* **Exercise brief**
Every line below between the line holding "reserve (s.socketCfg socket).rating" and the line holding "def State.fits (s", inclusive, should be repeated exactly, and all other lines omitted.

* **Available records**
——————————

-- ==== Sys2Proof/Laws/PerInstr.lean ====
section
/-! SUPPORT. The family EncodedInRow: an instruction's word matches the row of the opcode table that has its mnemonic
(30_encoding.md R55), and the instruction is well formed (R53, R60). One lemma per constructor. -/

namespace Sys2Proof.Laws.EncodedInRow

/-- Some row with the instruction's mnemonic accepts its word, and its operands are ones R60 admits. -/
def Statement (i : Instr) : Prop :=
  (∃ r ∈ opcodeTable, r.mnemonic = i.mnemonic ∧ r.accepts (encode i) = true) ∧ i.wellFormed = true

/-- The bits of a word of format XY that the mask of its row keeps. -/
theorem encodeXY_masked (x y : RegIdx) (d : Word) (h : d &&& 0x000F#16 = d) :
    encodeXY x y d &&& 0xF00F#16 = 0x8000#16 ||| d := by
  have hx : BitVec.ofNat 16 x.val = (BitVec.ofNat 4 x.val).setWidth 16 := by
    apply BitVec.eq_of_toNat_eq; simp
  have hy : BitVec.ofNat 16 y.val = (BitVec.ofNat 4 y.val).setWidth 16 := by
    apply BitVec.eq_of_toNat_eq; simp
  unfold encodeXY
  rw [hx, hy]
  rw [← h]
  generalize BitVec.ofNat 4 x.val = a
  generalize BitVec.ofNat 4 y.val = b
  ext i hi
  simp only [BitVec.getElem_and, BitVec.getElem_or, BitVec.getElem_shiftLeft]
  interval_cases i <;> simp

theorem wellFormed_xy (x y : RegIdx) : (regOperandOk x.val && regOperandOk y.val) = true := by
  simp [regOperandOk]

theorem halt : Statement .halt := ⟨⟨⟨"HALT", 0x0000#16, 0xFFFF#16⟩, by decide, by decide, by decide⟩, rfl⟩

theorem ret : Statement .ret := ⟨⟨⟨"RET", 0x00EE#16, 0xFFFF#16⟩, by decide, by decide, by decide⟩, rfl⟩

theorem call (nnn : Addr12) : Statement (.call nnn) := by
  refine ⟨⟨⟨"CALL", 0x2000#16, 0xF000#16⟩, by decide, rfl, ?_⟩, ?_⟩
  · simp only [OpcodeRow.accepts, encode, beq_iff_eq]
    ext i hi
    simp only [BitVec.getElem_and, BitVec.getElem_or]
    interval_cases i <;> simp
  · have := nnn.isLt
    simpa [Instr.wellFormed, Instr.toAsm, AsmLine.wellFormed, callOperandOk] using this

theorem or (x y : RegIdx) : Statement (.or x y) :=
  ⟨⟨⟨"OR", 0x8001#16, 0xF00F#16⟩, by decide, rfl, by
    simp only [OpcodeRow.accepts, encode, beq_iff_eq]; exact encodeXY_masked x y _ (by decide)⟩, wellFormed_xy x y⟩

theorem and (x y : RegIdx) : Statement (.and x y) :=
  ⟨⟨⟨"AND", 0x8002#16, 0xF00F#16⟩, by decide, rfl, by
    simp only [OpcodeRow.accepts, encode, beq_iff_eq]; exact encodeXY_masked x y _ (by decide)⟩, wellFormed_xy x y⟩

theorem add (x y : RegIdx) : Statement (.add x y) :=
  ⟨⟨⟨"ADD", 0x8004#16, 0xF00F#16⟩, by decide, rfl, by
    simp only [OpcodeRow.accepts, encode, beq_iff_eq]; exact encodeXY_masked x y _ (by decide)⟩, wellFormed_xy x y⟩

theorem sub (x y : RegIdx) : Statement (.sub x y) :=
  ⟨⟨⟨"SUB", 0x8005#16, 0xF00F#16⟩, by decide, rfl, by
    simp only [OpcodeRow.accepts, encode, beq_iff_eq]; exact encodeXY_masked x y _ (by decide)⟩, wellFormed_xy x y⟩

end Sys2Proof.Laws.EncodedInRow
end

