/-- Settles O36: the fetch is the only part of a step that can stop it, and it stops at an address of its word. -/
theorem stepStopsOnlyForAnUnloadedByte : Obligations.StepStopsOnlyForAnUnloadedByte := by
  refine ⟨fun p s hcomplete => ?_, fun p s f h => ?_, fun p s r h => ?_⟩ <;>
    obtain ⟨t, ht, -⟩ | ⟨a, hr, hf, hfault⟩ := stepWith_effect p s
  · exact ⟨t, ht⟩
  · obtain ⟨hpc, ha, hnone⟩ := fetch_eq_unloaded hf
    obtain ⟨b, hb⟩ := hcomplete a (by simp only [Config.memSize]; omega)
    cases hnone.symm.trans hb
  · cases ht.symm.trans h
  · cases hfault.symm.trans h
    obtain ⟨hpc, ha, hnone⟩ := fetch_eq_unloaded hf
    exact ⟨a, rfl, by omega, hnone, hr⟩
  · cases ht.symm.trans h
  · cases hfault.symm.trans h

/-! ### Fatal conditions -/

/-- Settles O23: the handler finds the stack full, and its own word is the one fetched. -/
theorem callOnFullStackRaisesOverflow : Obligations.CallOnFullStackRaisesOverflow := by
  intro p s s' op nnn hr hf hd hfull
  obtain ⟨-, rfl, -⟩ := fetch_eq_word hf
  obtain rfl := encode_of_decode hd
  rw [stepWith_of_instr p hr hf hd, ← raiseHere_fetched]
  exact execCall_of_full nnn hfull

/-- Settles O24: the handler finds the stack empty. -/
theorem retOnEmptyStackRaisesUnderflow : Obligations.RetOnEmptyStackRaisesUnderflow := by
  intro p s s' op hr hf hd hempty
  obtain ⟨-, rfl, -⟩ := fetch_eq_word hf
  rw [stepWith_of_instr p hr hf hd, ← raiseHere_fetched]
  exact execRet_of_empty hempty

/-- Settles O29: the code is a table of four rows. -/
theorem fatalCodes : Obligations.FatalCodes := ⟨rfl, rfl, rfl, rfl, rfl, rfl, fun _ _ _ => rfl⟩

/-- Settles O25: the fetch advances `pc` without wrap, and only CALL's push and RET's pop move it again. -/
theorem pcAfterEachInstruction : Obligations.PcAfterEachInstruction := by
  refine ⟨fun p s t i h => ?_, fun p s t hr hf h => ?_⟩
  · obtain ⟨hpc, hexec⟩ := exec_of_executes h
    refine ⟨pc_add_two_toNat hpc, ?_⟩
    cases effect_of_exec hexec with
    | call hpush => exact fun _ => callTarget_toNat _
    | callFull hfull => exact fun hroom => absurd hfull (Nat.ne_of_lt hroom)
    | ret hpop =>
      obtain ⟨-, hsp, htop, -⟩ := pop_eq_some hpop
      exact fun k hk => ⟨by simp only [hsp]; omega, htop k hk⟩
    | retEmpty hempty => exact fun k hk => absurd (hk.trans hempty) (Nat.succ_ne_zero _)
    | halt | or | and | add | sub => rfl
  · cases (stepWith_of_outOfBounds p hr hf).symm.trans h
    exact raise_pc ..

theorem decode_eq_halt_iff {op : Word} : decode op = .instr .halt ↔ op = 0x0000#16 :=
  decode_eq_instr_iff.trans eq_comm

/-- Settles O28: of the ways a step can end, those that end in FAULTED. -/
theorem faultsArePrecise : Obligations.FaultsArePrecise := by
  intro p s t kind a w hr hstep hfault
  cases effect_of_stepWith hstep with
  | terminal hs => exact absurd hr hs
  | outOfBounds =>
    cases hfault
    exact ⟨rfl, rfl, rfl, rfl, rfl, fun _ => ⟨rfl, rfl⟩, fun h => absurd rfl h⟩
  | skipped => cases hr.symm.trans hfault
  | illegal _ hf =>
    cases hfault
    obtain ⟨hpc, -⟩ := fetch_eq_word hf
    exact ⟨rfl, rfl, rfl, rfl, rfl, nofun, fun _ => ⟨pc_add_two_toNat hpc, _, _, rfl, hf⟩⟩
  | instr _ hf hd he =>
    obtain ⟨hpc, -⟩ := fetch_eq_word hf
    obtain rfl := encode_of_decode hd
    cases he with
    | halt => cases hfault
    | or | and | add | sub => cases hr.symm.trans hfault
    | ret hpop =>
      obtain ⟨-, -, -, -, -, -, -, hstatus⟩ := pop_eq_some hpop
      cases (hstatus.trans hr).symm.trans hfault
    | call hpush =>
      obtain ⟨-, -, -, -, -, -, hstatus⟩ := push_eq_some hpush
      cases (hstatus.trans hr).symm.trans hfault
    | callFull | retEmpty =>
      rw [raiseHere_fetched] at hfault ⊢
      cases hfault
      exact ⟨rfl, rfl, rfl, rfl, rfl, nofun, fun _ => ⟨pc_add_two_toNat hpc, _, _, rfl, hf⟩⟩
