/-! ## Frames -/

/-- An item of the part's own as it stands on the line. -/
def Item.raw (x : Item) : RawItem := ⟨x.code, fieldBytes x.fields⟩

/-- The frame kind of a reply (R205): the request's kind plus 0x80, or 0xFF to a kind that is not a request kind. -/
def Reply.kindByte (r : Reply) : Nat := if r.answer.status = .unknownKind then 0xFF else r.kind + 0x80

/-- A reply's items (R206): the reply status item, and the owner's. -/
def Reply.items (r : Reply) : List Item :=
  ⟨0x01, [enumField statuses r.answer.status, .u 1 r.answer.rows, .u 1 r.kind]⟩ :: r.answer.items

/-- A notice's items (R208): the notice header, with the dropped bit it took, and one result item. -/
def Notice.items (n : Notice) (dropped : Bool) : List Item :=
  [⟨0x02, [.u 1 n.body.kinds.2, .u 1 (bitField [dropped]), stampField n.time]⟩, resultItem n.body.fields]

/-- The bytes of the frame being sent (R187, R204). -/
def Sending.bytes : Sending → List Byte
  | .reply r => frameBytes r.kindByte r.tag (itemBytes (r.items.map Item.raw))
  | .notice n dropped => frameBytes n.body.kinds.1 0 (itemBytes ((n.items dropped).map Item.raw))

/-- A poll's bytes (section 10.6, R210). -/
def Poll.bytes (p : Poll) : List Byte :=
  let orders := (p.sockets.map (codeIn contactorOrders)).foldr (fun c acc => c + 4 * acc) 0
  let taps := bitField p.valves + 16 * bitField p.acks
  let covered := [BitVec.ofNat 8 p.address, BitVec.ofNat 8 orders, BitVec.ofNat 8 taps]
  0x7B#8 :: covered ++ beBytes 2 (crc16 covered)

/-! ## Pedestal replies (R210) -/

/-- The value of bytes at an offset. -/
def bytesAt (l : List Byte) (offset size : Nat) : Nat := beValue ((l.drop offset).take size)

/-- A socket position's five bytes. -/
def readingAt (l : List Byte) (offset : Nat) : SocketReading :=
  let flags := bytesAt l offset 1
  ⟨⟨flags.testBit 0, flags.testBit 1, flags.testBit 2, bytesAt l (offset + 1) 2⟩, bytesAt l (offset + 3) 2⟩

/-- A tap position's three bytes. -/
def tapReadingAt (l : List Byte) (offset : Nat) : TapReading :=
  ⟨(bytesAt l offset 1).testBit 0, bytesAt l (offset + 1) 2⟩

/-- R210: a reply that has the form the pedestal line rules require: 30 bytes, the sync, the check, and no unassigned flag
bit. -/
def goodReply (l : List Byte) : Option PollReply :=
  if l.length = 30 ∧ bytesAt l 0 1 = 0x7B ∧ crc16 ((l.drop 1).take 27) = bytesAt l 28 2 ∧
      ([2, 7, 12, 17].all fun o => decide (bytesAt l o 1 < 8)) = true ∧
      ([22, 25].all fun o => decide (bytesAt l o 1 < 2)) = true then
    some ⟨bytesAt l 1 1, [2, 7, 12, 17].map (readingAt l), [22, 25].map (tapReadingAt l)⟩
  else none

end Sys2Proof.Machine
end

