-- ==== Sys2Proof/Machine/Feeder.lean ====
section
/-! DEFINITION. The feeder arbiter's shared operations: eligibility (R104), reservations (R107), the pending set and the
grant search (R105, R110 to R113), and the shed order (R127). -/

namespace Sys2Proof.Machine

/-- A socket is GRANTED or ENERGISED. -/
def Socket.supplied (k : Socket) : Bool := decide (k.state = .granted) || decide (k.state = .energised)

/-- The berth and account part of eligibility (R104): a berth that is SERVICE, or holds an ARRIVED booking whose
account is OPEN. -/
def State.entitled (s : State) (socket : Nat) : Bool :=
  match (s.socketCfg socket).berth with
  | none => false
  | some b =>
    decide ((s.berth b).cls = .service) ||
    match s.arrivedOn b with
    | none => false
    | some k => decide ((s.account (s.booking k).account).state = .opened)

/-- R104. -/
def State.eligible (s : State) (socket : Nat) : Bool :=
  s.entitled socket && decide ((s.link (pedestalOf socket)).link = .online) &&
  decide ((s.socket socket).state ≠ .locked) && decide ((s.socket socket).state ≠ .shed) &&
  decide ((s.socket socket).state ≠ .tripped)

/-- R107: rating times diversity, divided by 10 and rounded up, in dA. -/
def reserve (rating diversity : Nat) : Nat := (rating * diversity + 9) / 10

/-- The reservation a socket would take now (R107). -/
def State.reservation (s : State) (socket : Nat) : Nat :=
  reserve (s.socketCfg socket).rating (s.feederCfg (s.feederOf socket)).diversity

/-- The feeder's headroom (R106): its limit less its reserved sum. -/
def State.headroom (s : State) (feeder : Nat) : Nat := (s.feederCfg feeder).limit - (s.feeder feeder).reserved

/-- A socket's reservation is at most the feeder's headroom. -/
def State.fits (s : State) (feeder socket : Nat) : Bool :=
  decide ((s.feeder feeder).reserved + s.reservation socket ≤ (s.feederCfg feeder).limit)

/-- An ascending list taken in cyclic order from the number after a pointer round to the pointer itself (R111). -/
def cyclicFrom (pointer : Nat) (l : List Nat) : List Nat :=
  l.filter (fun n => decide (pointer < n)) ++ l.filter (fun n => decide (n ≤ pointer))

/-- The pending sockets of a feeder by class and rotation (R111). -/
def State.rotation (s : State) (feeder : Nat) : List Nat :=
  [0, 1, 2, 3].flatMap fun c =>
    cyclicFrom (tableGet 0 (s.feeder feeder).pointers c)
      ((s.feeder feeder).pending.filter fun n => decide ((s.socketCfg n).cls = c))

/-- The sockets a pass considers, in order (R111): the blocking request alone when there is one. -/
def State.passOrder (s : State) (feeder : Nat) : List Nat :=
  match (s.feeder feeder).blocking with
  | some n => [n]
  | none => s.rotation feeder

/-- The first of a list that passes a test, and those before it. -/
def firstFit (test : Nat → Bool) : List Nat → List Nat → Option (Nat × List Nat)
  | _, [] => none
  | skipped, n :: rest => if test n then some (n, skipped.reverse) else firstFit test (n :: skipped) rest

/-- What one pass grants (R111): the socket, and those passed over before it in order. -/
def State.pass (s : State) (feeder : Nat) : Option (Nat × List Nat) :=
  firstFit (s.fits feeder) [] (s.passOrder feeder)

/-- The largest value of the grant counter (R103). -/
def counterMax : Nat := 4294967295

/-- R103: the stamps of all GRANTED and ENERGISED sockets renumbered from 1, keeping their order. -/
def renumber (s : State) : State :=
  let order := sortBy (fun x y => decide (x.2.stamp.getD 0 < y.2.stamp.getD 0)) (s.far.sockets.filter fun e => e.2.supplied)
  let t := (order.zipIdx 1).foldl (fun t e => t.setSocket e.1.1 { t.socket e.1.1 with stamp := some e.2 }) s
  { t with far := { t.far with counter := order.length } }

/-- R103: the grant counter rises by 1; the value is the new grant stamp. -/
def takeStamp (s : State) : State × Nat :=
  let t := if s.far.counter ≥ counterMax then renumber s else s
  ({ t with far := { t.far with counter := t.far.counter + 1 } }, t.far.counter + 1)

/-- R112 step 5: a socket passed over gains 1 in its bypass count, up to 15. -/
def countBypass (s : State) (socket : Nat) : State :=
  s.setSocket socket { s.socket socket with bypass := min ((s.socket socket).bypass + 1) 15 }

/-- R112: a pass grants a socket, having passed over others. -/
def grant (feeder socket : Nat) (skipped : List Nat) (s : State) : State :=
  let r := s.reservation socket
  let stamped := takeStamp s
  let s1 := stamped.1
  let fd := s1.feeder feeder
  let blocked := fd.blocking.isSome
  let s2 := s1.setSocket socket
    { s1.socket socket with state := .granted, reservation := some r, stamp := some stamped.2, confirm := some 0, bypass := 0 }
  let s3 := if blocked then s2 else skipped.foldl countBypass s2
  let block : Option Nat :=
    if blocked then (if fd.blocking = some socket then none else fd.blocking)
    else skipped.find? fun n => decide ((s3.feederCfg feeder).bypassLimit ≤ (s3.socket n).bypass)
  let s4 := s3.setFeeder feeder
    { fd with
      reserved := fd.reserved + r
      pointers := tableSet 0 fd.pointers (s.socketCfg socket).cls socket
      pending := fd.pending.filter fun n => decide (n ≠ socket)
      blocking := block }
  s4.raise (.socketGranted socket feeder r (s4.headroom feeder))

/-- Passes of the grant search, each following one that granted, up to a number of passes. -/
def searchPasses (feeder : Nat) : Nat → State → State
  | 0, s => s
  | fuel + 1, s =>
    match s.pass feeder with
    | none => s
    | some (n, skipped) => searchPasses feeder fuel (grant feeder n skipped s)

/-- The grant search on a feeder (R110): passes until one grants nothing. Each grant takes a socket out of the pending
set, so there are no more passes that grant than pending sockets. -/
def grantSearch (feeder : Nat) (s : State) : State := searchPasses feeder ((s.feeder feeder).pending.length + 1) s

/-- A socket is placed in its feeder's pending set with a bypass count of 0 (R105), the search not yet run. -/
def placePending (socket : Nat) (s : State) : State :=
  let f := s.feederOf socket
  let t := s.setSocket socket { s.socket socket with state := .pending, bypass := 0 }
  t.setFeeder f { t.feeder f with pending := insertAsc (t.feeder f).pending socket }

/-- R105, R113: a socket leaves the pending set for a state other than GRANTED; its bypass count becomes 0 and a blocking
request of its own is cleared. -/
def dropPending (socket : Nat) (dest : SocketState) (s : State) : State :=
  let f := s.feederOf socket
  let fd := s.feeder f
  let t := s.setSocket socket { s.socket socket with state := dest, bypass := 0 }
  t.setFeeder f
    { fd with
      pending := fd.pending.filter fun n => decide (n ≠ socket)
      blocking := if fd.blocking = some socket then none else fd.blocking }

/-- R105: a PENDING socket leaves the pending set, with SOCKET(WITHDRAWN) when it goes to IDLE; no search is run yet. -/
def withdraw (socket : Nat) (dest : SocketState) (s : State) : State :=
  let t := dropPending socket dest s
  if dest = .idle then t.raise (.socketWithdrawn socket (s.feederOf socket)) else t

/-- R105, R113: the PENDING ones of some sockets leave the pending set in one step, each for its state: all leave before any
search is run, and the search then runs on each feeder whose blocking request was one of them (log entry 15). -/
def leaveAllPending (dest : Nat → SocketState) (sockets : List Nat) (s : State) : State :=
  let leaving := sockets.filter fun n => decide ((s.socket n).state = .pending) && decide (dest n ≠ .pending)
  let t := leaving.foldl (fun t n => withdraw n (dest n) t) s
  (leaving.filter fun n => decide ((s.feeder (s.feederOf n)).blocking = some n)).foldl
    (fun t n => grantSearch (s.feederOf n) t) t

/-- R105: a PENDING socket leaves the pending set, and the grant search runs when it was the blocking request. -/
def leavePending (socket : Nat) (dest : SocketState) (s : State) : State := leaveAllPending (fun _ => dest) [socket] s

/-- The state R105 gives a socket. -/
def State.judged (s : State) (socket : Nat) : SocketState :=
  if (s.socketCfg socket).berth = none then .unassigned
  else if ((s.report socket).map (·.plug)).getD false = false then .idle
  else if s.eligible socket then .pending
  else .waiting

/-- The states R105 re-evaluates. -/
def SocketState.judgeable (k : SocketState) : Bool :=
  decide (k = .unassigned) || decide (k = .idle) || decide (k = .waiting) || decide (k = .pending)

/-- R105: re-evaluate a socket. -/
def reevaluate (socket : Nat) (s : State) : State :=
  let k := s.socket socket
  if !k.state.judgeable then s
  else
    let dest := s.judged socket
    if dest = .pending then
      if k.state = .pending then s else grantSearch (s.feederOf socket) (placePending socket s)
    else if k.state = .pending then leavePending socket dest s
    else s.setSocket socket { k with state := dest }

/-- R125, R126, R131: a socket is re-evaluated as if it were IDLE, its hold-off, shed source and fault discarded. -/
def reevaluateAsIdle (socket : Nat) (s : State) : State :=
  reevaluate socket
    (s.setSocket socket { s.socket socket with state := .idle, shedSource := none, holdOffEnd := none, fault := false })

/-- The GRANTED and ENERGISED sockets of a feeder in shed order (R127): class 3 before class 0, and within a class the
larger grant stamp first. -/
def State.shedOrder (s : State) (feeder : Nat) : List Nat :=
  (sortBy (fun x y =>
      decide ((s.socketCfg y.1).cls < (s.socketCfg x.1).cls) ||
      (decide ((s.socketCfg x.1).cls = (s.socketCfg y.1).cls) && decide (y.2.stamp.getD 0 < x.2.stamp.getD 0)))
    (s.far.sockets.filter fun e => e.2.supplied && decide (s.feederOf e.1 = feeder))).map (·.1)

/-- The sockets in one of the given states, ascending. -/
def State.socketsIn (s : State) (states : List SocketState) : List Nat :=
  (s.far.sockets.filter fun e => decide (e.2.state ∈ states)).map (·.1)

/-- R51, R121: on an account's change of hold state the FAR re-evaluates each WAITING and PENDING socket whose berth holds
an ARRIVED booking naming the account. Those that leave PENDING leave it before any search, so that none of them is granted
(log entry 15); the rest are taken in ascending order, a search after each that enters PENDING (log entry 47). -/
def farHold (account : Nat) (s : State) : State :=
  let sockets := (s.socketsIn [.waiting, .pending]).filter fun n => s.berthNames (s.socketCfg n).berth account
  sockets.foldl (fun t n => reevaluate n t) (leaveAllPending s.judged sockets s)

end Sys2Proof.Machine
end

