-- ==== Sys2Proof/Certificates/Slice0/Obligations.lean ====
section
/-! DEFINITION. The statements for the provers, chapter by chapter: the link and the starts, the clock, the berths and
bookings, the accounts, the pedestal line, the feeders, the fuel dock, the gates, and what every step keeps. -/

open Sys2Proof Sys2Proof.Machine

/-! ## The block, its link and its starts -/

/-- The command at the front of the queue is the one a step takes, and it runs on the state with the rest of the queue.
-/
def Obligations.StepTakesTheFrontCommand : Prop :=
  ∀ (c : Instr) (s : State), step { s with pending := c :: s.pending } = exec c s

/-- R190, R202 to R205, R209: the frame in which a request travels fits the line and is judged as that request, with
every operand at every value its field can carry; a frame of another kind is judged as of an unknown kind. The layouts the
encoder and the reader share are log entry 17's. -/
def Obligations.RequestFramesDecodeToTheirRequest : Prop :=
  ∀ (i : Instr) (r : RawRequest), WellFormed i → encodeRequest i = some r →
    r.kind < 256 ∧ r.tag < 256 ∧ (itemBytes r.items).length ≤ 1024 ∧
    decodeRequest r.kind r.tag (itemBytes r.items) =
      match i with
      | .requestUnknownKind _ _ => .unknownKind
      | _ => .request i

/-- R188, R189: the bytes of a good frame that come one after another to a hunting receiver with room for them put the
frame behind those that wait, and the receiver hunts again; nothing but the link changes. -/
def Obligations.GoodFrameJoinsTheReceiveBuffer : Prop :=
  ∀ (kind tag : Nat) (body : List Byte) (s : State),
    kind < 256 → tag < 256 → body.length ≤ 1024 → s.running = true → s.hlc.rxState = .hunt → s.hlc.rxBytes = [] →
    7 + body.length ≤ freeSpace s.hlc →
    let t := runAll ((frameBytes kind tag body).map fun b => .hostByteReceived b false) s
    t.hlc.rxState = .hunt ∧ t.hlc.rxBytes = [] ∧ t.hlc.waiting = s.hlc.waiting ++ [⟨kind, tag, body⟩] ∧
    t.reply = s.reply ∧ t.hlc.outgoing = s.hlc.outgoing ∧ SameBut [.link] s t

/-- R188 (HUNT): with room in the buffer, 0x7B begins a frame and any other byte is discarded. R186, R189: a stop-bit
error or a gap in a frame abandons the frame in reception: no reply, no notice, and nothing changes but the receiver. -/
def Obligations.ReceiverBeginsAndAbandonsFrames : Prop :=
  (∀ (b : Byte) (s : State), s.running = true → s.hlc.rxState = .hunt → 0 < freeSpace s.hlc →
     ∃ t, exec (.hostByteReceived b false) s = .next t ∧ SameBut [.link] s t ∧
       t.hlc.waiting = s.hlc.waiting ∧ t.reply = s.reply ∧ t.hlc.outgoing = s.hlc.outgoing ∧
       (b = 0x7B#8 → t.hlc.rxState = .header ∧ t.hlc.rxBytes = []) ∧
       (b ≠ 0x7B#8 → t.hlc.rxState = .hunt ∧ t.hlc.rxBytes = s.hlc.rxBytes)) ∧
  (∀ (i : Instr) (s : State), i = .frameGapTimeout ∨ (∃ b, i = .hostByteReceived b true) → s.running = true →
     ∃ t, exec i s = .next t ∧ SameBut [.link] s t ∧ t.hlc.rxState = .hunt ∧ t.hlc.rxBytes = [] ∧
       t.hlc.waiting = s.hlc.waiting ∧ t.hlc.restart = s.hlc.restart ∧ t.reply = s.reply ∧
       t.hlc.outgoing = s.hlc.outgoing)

——————————

* **Answer for the task**
  reserve (s.socketCfg socket).rating (s.feederCfg (s.feederOf socket)).diversity

/-- The feeder's headroom (R106): its limit less its reserved sum. -/
def State.headroom (s : State) (feeder : Nat) : Nat := (s.feederCfg feeder).limit - (s.feeder feeder).reserved

/-- A socket's reservation is at most the feeder's headroom. -/
def State.fits (s : State) (feeder socket : Nat) : Bool :=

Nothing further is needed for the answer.